:: Exercise materials ::
theorem State.setTag_only {p : Parts} {s t : State} {page : Nat} {x2 : Nat} (hq : Parts.le { hbm := true, staging := true, stagTag := true, dirty := true } p = true) (h : Only p s t) : Only p s (State.setTag t page x2) := by
  refine Only.step hq h ?_
  unfold State.setTag
  try dsimp -zeta only
  repeat' first
    | with_reducible assumption
    | with_reducible exact Only.refl _ _
    | ((with_reducible refine Parts.leq ?_); rfl)
    | with_reducible apply State.setDirty_only
    | with_reducible apply State.putTag_only
    | (extract_lets +onlyGivenNames x; first
        | (refine Only.cut (p := { hbm := true, staging := true, stagTag := true, dirty := true }) (s := t) (x := x) (fun hx => ?_) ?_; clear_value x; revert x; intro y hy; rotate_left; unfold x; clear x)
        | (refine Only.cut1 (p := { hbm := true, staging := true, stagTag := true, dirty := true }) (s := t) (x := x) (fun hx => ?_) ?_; clear_value x; revert x; intro y hy; rotate_left; unfold x; clear x)
        | (refine Only.cut2 (p := { hbm := true, staging := true, stagTag := true, dirty := true }) (s := t) (x := x) (fun hx => ?_) ?_; clear_value x; revert x; intro y hy; rotate_left; unfold x; clear x)
        | (revert x; intro y))
    | simp (disch := with_unfolding_all (apply Parts.same; apply Eq.refl)) only [Only.set_iff]
    | with_reducible apply Only.foldl
    | with_reducible apply Only.foldl_fst
    | (refine Only.of_fst ‹_ = _› ?_)
    | (refine Only.of_snd ‹_ = _› ?_)
    | split
    | (intro)

theorem State.openPage_only {p : Parts} {s t : State} {page : Nat} (hq : Parts.le { hbm := true, staging := true, stagTag := true, dirty := true } p = true) (h : Only p s t) : Only p s (State.openPage t page) := by
  refine Only.step hq h ?_
  unfold State.openPage
  try dsimp -zeta only
  repeat' first
    | with_reducible assumption
    | with_reducible exact Only.refl _ _
    | ((with_reducible refine Parts.leq ?_); rfl)
    | with_reducible apply State.setTag_only
    | (extract_lets +onlyGivenNames x; first
        | (refine Only.cut (p := { hbm := true, staging := true, stagTag := true, dirty := true }) (s := t) (x := x) (fun hx => ?_) ?_; clear_value x; revert x; intro y hy; rotate_left; unfold x; clear x)
        | (refine Only.cut1 (p := { hbm := true, staging := true, stagTag := true, dirty := true }) (s := t) (x := x) (fun hx => ?_) ?_; clear_value x; revert x; intro y hy; rotate_left; unfold x; clear x)
        | (refine Only.cut2 (p := { hbm := true, staging := true, stagTag := true, dirty := true }) (s := t) (x := x) (fun hx => ?_) ?_; clear_value x; revert x; intro y hy; rotate_left; unfold x; clear x)
        | (revert x; intro y))
    | simp (disch := with_unfolding_all (apply Parts.same; apply Eq.refl)) only [Only.set_iff]
    | with_reducible apply Only.foldl
    | with_reducible apply Only.foldl_fst
    | (refine Only.of_fst ‹_ = _› ?_)
    | (refine Only.of_snd ‹_ = _› ?_)
    | split
    | (intro)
:::
How to complete this task:
Search the records for the word "theorem". Copy each line where it appears.

Result of this exercise:
theorem State.setTag_only {p : Parts} {s t : State} {page : Nat} {x2 : Nat} (hq : Parts.le { hbm := true, staging := true, stagTag := true, dirty := true } p = true) (h : Only p s t) : Only p s (State.setTag t page x2) := by
theorem State.openPage_only {p : Parts} {s t : State} {page : Nat} (hq : Parts.le { hbm := true, staging := true, stagTag := true, dirty := true } p = true) (h : Only p s t) : Only p s (State.openPage t page) := by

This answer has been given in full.